Thus we see that the majority opinion in the present case reaches an entirely different result than that of our Supreme Court on a case involving a similar question of fact and involving the same question of law, i.e., harmless error.

The language of our Supreme Court in People v. Catavdella, 31 Ill.2d 382, at 386-387, is also pertinent to this case:

“The State contends that even if the search of the trunk be held unlawful the conviction can still be sustained on the ground that there was other evidence in the record to establish the guilt of the defendants beyond a reasonable doubt. Specifically, it is contended that the items found in the back seat of the car were admissible as the product of a search incident to a lawful arrest without a warrant and that proof that the defendants were in possession of these articles was sufficient to establish their guilt.

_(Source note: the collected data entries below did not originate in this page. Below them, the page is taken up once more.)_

-- ==== Sys2Proof/WellFormed.lean ====
section
/-!
DEFINITION. Well-formed commands. A command has no operand (R82), so every term of `Instr` is well-formed; what can be
ill-formed is the contents of the three fields of format C (`30_encoding.md` R80, R81), checked here one by one.
-/

namespace Sys2Proof

/-- The fields of format C (R80, R81): ZERO = c[31:10], FN = c[9:8], OPC = c[7:0]. -/
structure Fields where
  zero : BitVec 22
  fn : BitVec 2
  opc : BitVec 8
deriving DecidableEq, Repr

/-- R81: ZERO must be 0 in every command. -/
def Fields.zeroOk (f : Fields) : Bool := f.zero == 0#22

/-- R81: OPC values 0x00 to 0x05 are defined. -/
def Fields.opcOk (f : Fields) : Bool := f.opc.toNat ≤ 5

/-- R81: FN is the filter selector of FILT (0x02) and SWEEP (0x03), where 3 is reserved; for every other opcode it
must be 0. -/
def Fields.fnOk (f : Fields) : Bool :=
  if f.opc == 2#8 || f.opc == 3#8 then f.fn != 3#2 else f.fn == 0#2

/-- The contents of a legal command word (R81, R85). -/
def Fields.wf (f : Fields) : Bool := f.zeroOk && f.opcOk && f.fnOk

/-- A command carries no operand that could be out of range (R82): each of the ten is well-formed. -/
def Instr.wf : Instr → Bool
  | .nop => true
  | .sample => true
  | .filtSharpen => true
  | .filtSobel => true
  | .filtMedian => true
  | .sweepSharpen => true
  | .sweepSobel => true
  | .sweepMedian => true
  | .swap => true
  | .run => true

end Sys2Proof
end

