/-- With WIDTH < 3 or HEIGHT < 3 a sweep is no fault, its interior pass is empty, and it copies the plane
(`42_plane_processor.md` section 1; that every in-plane pixel is then a border pixel is the spec's own inference). -/
def Obligations.DegenerateSweepCopies : Prop :=
  (∀ (fn : Filt) (g : Geometry) (inp out : Nat → Byte), g.valid → (g.width < 3 ∨ g.height < 3) →
    (∀ x y, g.inPlane x y → g.border x y ∧ sweep fn g inp out (g.off x y) = inp (g.off x y)) ∧
    interiorOps fn g.width g.height = []) ∧
  (∀ s : State, s.geo.valid → s.geo.fits s.bufCap.toNat → (s.width.toNat < 3 ∨ s.height.toNat < 3) →
    ∀ i ∈ [Instr.sweepSharpen, .sweepSobel, .sweepMedian],
      ∃ t, exec i s = .next t ∧ t.busy = true ∧ t.fault = s.fault)

/-- The spec's derived properties of every sweep (`42_plane_processor.md` section 4): borders equal the input, interior
medians are selected from their windows, padding and all beyond the plane are unchanged, and the result depends on
in-plane input and out-of-plane output samples only. -/
def Obligations.SweepProperties : Prop :=
  ∀ (fn : Filt) (g : Geometry) (inp out : Nat → Byte), g.valid →
    (∀ x y, g.border x y → sweep fn g inp out (g.off x y) = inp (g.off x y)) ∧
    (∀ x y, g.interior x y →
      ∃ n, sample inp g.stride x y = some n ∧ sweep .median g inp out (g.off x y) ∈ n.toList) ∧
    (∀ x y, g.padding x y → sweep fn g inp out (g.off x y) = out (g.off x y)) ∧
    (∀ o, g.planeLen ≤ o → sweep fn g inp out o = out o) ∧
    (∀ inp' out' : Nat → Byte, (∀ x y, g.inPlane x y → inp (g.off x y) = inp' (g.off x y)) →
      (∀ o, (∀ x y, g.inPlane x y → g.off x y ≠ o) → out o = out' o) →
      ∀ o, sweep fn g inp out o = sweep fn g inp' out' o)

/-- The spec's derived order independence (`42_plane_processor.md` section 2): the micro-ops of a sweep in ANY order end
with the output slot holding the sweep of the input, the input slot and every other field unchanged. -/
def Obligations.SweepOrderIndependent : Prop :=
  ∀ (s : State) (fn : Filt) (l : List MicroOp), s.geo.valid → s.geo.fits s.bufCap.toNat →
    l.Perm (sweepOps fn s.geo.width s.geo.height) →
    ∃ t, performAll l s = some t ∧
      (∀ o, t.byte (otherSlot s.sel) o = sweep fn s.geo (s.byte s.sel) (s.byte (otherSlot s.sel)) o) ∧
      t = s.setBuf (otherSlot s.sel) (t.buf (otherSlot s.sel))

/-- A whole SWEEP (R139 to R141): the two faults; else after acceptance the engine is busy for exactly the length of its
list, STAGE 0 and SEL as it was; then the output slot holds the sweep of the input slot, W and PIX are unspecified, and
nothing else has changed. -/
def Obligations.SweepCommandComputesSweep : Prop :=
  ∀ (s : State) (i : Instr) (fn : Filt) (c : Word),
    (i, fn, c) ∈ [(Instr.sweepSharpen, Filt.sharpen, 0x00000003#32), (.sweepSobel, .sobel, 0x00000103#32),
      (.sweepMedian, .median, 0x00000203#32)] →
    encode i = c ∧
    (¬ s.geo.valid →
      exec i s = .next { s with done := false, fault := true, cause := 2, finfo := s.geo.faultMask }) ∧
    (s.geo.valid → ¬ s.geo.fits s.bufCap.toNat →
      exec i s = .next { s with done := false, fault := true, cause := 3, finfo := 0 }) ∧
    (s.geo.valid → s.geo.fits s.bufCap.toNat → s.agenda = [] →
      ∃ t u, exec i s = .next t ∧
        (∀ n, n < (sweepOps fn s.geo.width s.geo.height).length →
          ∃ v, steps n t = .next v ∧ v.busy = true ∧ v.done = false ∧ v.stage = 0 ∧ v.sel = s.sel) ∧
        steps (sweepOps fn s.geo.width s.geo.height).length t = .next u ∧
        (∀ o, u.byte (otherSlot s.sel) o = sweep fn s.geo (s.byte s.sel) (s.byte (otherSlot s.sel)) o) ∧
        u = { s.setBuf (otherSlot s.sel) (u.buf (otherSlot s.sel)) with
              w := u.w, pix := u.pix, draws := u.draws
              mode := .idle, stage := 0, k := 0, busy := false, done := true })
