-- ==== Sys2Proof/Laws/PerInstr.lean ====
section
/-!
SUPPORT. Facts about every command, one lemma per constructor: its word has the fields of R84, they are legal contents
of format C (R81), and the decoder reads the command back from it.
-/

namespace Sys2Proof.Laws.WordIsLegal

/-- The word of a command has legal fields and decodes to that command. -/
def Statement (i : Instr) : Prop :=
  i.wf = true ∧ fieldsOf (encode i) = encodeFields i ∧ (encodeFields i).wf = true ∧ decode (encode i) = .instr i

theorem nop : Statement .nop := by unfold Statement; decide
theorem sample : Statement .sample := by unfold Statement; decide
theorem filtSharpen : Statement .filtSharpen := by unfold Statement; decide
theorem filtSobel : Statement .filtSobel := by unfold Statement; decide
theorem filtMedian : Statement .filtMedian := by unfold Statement; decide
theorem sweepSharpen : Statement .sweepSharpen := by unfold Statement; decide
theorem sweepSobel : Statement .sweepSobel := by unfold Statement; decide
theorem sweepMedian : Statement .sweepMedian := by unfold Statement; decide
theorem swap : Statement .swap := by unfold Statement; decide
theorem run : Statement .run := by unfold Statement; decide

end Sys2Proof.Laws.WordIsLegal
end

In effect, the State asks us to hold that the error in the admission of the items found in the trunk was harmless error. In Fahy v. Connecticut, 375 U.S. 85, 84 S.Ct. 229, 11 L.Ed.2d 171, the Supreme Court held that on the facts of that case the erroneous admission of unlawfully obtained evidence was prejudicial and therefore found it necessary to decide whether the erroneous admission of evidence obtained by an illegal search and seizure could ever be subject to the rule of harmless error. The court stated that the test was not whether there was sufficient other evidence upon which the defendant could have been convicted, but whether there was a reasonable possibility that the evidence complained of might have contributed to the conviction. It seems clear in the present case that the erroneous admission in evidence of the television set, the guns, and the quilt found in the trunk, all of which were identified by the burglary victim as property taken from his home, could have contributed to the finding of guilty.”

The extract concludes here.